Apr 08, 2020
Version 2
Building up chemostats for experimental eco-evolutionary studies V.2
- Ana Del Arco1,
- Noemi Woltermann2,
- Lutz Becks1
- 1Limnological Institute University Konstanz, Aquatic Ecology and Evolution, Konstanz/Egg Germany.;
- 2Max Planck for Evolutionary Biology, Plön, Germany
- VERVE Net
- Steward Marine Viral Ecology Laboratory (MarVEL)
Protocol Citation: Ana Del Arco, Noemi Woltermann, Lutz Becks 2020. Building up chemostats for experimental eco-evolutionary studies. protocols.io https://dx.doi.org/10.17504/protocols.io.tkxekxn
License: This is an open access protocol distributed under the terms of the Creative Commons Attribution License, which permits unrestricted use, distribution, and reproduction in any medium, provided the original author and source are credited
Protocol status: Working
We use this protocol and it's working
Created: September 14, 2018
Last Modified: April 08, 2020
Protocol Integer ID: 15735
Keywords: chemostats, communities, ecology, evolution
Abstract
Chemostats and other flow through culture systems are a powerful tool for the study of microbial and plankton communities in experimental ecology and evolutionary studies. Commercially available chemostat systems allow the control of a large number of parameters (e.g., ph, pressure, CO2 concentration) but are often expensive and offer a high level of control that is often not needed for many experimental studies. Non-commercial chemostats are more cost efficient, easily set up and flexible in volumes used. Different from semi-continuous culture systems, the flow through conditions of chemostats allow a constant inflow of resources from a reservoir (medium bottle) and outflow of unused nutrients, waste products and organisms, which are all collected in a waste bottle. Nutrient levels in the reservoir and the flow rate of the chemostat system (often referred to as dilution rate and presented as the fraction of the volume of the chemostat that is replaced per day) determines population growth rates and dynamics (for the theory behind chemostats see Smith & Waltman, 1995 and Weitz, 2015).

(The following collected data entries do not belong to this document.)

/-- The period of every non-zero value (R163): each lies on the cycle of 1. -/
theorem minimalPeriod_prngClockN_of_ne_zero {v : Reg16} (hv : v ≠ 0) :
    minimalPeriod (prngClockN 1) v = 65535 := by
  obtain ⟨n, -, rfl⟩ := prngClockN_reaches minimalPeriod_prngClockN_one (by decide) hv
  have hper : (1 : Reg16) ∈ periodicPts (prngClockN 1) :=
    minimalPeriod_pos_iff_mem_periodicPts.1 (by rw [minimalPeriod_prngClockN_one]; decide)
  have h := minimalPeriod_apply_iterate hper n
  rwa [iterate_prngClockN, Nat.one_mul, minimalPeriod_prngClockN_one] at h

/-- Settles O19: every non-zero value has the period 65535 of 1, so its cycle reaches the others
(`prngClockN_reaches`); an injective clock of finitely many values is a bijection. -/
theorem prngCycleHasPeriod65535 : Obligations.PrngCycleHasPeriod65535 := by
  have hper : ∀ v : Reg16, v ≠ 0 → minimalPeriod (prngClockN 1) v = 65535 :=
    fun v => minimalPeriod_prngClockN_of_ne_zero
  refine ⟨fun v hv => ⟨?_, fun n hpos hlt hback => ?_, fun n => prngClockN_ne_zero n hv⟩,
    fun v w hv hw => prngClockN_reaches (hper v hv) hv hw,
    Finite.injective_iff_bijective.1 prngClock_injective⟩
  · exact isPeriodicPt_prngClockN.1 (hper v hv ▸ isPeriodicPt_minimalPeriod _ _)
  · have hle := (isPeriodicPt_prngClockN.2 hback).minimalPeriod_le hpos
    rw [hper v hv] at hle
    omega

end Sys2Proof.Machine
end

section
/-! Nonce generation, and the register a seeded PRNG holds (42_prng.md rules R162 to R167). -/

namespace Sys2Proof.Machine

open Sys2Proof Safety

/-- Settles O22: `gen_nonce` by its three outcomes, and the halves of a joined nonce read back. -/
theorem secondNonceHalfIsSixteenClocksOfTheFirst :
    Obligations.SecondNonceHalfIsSixteenClocksOfTheFirst := by
  intro seed ticks
  refine ⟨genNonce_badTicks, fun ht hs => hs ▸ genNonce_zeroSeed ht,
    fun ht hs => ⟨_, _, genNonce_ok ht hs, ?_⟩⟩
  have hhigh : ∀ first second : Reg16, (first ++ second).extractLsb' 16 16 = first :=
    fun _ _ => BitVec.extractLsb'_append_eq_left
  have hlow : ∀ first second : Reg16, (first ++ second).extractLsb' 0 16 = second :=
    fun _ _ => BitVec.extractLsb'_append_eq_right
  rw [hhigh, hlow]
  exact ⟨rfl, rfl, rfl⟩

/-- The register `gen_nonce` leaves is not 0: it is clocks of a seed that is not (R163, R164). -/
theorem genNonce_term_ne_zero {seed : Reg16} {ticks : BitVec 16} {nonce : Nonce32} {term : Reg16}
    (h : genNonce seed ticks = .ok (nonce, term)) : term ≠ 0 := by
  obtain ⟨-, hs, -, rfl⟩ := genNonce_eq_ok h
  exact prngClockN_ne_zero _ (prngClockN_ne_zero _ (prngClockN_ne_zero _ hs))

/-- Every PRNG that held a non-zero value in `s` holds one in `t`. -/
def KeepsPrngSeeded (s t : State) : Prop :=
  ∀ ep, (s.prng.get ep).reg ≠ 0 → (t.prng.get ep).reg ≠ 0

theorem keepsPrngSeeded_of_eq {s t : State} (h : t.prng = s.prng) : KeepsPrngSeeded s t :=
  fun _ hne => h ▸ hne

/-- A non-zero value may be written to an endpoint's PRNG. -/
theorem keepsPrngSeeded_of_set {s t : State} {ep : Endpoint} {v : Reg16} (hv : v ≠ 0)
    (h : t.prng = s.prng.set ep ⟨v⟩) : KeepsPrngSeeded s t := by
  intro ep' hne
  rw [h]
  by_cases he : ep' = ep
  · rwa [he, PerEndpoint.get_set]
  · rwa [PerEndpoint.get_set_of_ne _ _ he]

/-- T1 and T2 write the register of a nonce, T3 and T4 no PRNG (R229 to R232). -/
theorem keepsPrngSeeded_of_transition {s t : State} (h : transition s = .ok t) :
    KeepsPrngSeeded s t := by
  rcases transition_cases h with ⟨-, hT⟩ | ⟨-, hT⟩ | ⟨-, hT⟩ | ⟨-, hT⟩
  · simp only [transitionT1, except_bind_eq_ok, except_pure, Except.ok.injEq] at hT
    obtain ⟨⟨nt, term⟩, hgen, rfl⟩ := hT
    exact keepsPrngSeeded_of_set (ep := .tag) (genNonce_term_ne_zero hgen) rfl
  · simp only [transitionT2, except_bind_eq_ok, except_pure, Except.ok.injEq] at hT
    obtain ⟨_, _, _, _, ⟨nr, term⟩, hgen, _, _, rfl⟩ := hT
    exact keepsPrngSeeded_of_set (ep := .reader) (genNonce_term_ne_zero hgen) rfl
  · obtain ⟨_, _, _, rfl⟩ := transitionT3_writes hT
    exact keepsPrngSeeded_of_eq rfl
  · obtain ⟨_, rfl⟩ := transitionT4_writes hT
    exact keepsPrngSeeded_of_eq rfl

/-- A direct command writes no PRNG, or a seed or clocks of one (R170 to R172). -/
theorem keepsPrngSeeded_of_direct {i : Instr} {s t : State} {d : Data48} (hc : classOf i = .direct)
    (hb : commandBody i s = .ok (t, d)) : KeepsPrngSeeded s t := by
  cases i <;> simp only [classOf, reduceCtorEq] at hc <;>
    simp only [commandBody, engResetBody, engLoadBody, engMixBody, engClkBody, engKsBody,
      prngSeedBody, prngClkBody, prngNonceBody, except_bind_eq_ok, except_pure, Except.ok.injEq,
      Prod.mk.injEq, gate_eq_ok, require_eq_ok, bne_iff_ne, exists_const] at hb
  case prngSeed =>
    obtain ⟨-, seed, -, hseed, rfl, -⟩ := hb
    exact keepsPrngSeeded_of_set hseed rfl
  case prngClk =>
    obtain ⟨-, hreg, rfl, -⟩ := hb
    exact keepsPrngSeeded_of_set (prngClock_ne_zero hreg) rfl
  case prngNonce =>
    obtain ⟨-, _, -, ⟨nonce, term⟩, hgen, rfl, -⟩ := hb
    exact keepsPrngSeeded_of_set (genNonce_term_ne_zero hgen) rfl
  case engReset => obtain ⟨_, rfl, _⟩ := hb; exact keepsPrngSeeded_of_eq rfl
  case engLoad => obtain ⟨_, _, _, rfl, _⟩ := hb; exact keepsPrngSeeded_of_eq rfl
  case engMix => obtain ⟨_, _, _, rfl, _⟩ := hb; exact keepsPrngSeeded_of_eq rfl
  case engClk => obtain ⟨_, _, _, _, rfl, _⟩ := hb; exact keepsPrngSeeded_of_eq rfl
  case engKs => obtain ⟨_, _, _, _, rfl, _⟩ := hb; exact keepsPrngSeeded_of_eq rfl
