-- ==== Sys2Proof/WellFormed.lean ====
section
/-! DEFINITION. The checks on what is handed to the core from outside. An `Instr` is well formed by its types: every
register number is below 16, every immediate has its field's width (spec/30_encoding.md R73). An assembly line
(R83) and a program image (spec/20_memory.md R59) carry plain numbers, so they are checked here. -/

namespace Sys2Proof

/-- The format of each instruction (R72, R82). -/
def Mnemonic.format : Mnemonic → Format
  | .clear | .ret => .fixed
  | .jump | .call | .setIndex | .jumpOffset => .nnn
  | .skipEqImm | .skipNeqImm | .setImm | .addImm | .random => .xnn
  | .skipEq | .skipNeq => .xy
  | .set | .or | .and | .xor | .add | .sub | .shiftRight | .subYx | .shiftLeft => .xys
  | .draw => .xyn
  | .skipIfKey | .skipIfNotKey | .getDelay | .waitKey | .setDelay | .setSound | .addIndex
  | .fontChar | .bcd | .store | .load => .xs

/-- The operands an assembly line gives have the kinds and the ranges of the format (R73, R83). A label may stand
only where NNN is expected. -/
def operandsWf : Format → List AsmOperand → Bool
  | .fixed, [] => true
  | .nnn, [.num a] => a < 4096
  | .nnn, [.label _] => true
  | .xnn, [.reg x, .num nn] => x < 16 && nn < 256
  | .xy, [.reg x, .reg y] => x < 16 && y < 16
  | .xys, [.reg x, .reg y] => x < 16 && y < 16
  | .xyn, [.reg x, .reg y, .num n] => x < 16 && y < 16 && n < 16
  | .xs, [.reg x] => x < 16
  | _, _ => false

/-- A well-formed assembly line (R83). -/
def AsmLine.wf : AsmLine → Bool
  | .label _ => true
  | .instr m ops => operandsWf m.format ops
  | .byte b => b < 256
  | .word w => w < 65536

/-- A program image the core accepts: at most 0xE00 bytes (R59, R253). -/
def imageWf (image : List Byte) : Bool := image.length ≤ 0xE00

end Sys2Proof
end

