-- ==== Sys2Proof/Machine/Step.lean ====
section
/-! DEFINITION. The cycle of spec/70_reset_and_hazards.md R262, the core's only step. -/

namespace Sys2Proof.Machine

/-- One cycle (R262). A halted core changes nothing but DC (R223). Else the word at PC is fetched and PC advanced (R25),
the word decoded (R74), and either DecodeError raised (R222) or the instruction executed. The fetched word is
held in `w` for the cycle alone, as the latch IR is (R37). -/
def step (s : State) : Host.Outcome State Fault Refusal :=
  if s.halted then .next s.haltedCycle
  else
    let w := s.fetchWord
    match decode w with
    | .error _ => raiseFault .decodeError w s.pc s.afterFetch
    | .ok i => exec i s.afterFetch

/-- The state with an instruction word stored where the next cycle fetches: at PC and the address after it, past the font
protection, as RESET stores a program (R66). A halted core fetches nothing (R223), so the fault record is cleared
(notes/assumptions/8.md). -/
def State.withFetchWord (s : State) (nbits w : Nat) : State :=
  let word := BitVec.ofNat 16 (w % 2 ^ nbits)
  let t := (s.pokeByte s.pc.toNat (highByte word)).pokeByte (s.pc.toNat + 1) (lowByte word)
  if s.halted then { t with fault := .clear } else t

end Sys2Proof.Machine
end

Chemostats have been used in a number of studies and with different organisms and combinations of organisms. For example, Boer et al. (2010) studied how growth-limiting intracellular metabolites control yeast growth under diverse nutrient availability (Saccharomyces cerevisiae growing under five different nutrient supply of nitrogen: carbon: phosphorus). Becks et al. (2005) used chemostat systems to show how changes in the flow rate of a chemostat system influences the population dynamics of a three species microbial system. Frickel et al. (2016) used chemostats to investigate eco- evolutionary dynamics in a coevolving host-virus system (algae Chlorella variabilis and Chlorovirus strain PBCV-1) for 90 days.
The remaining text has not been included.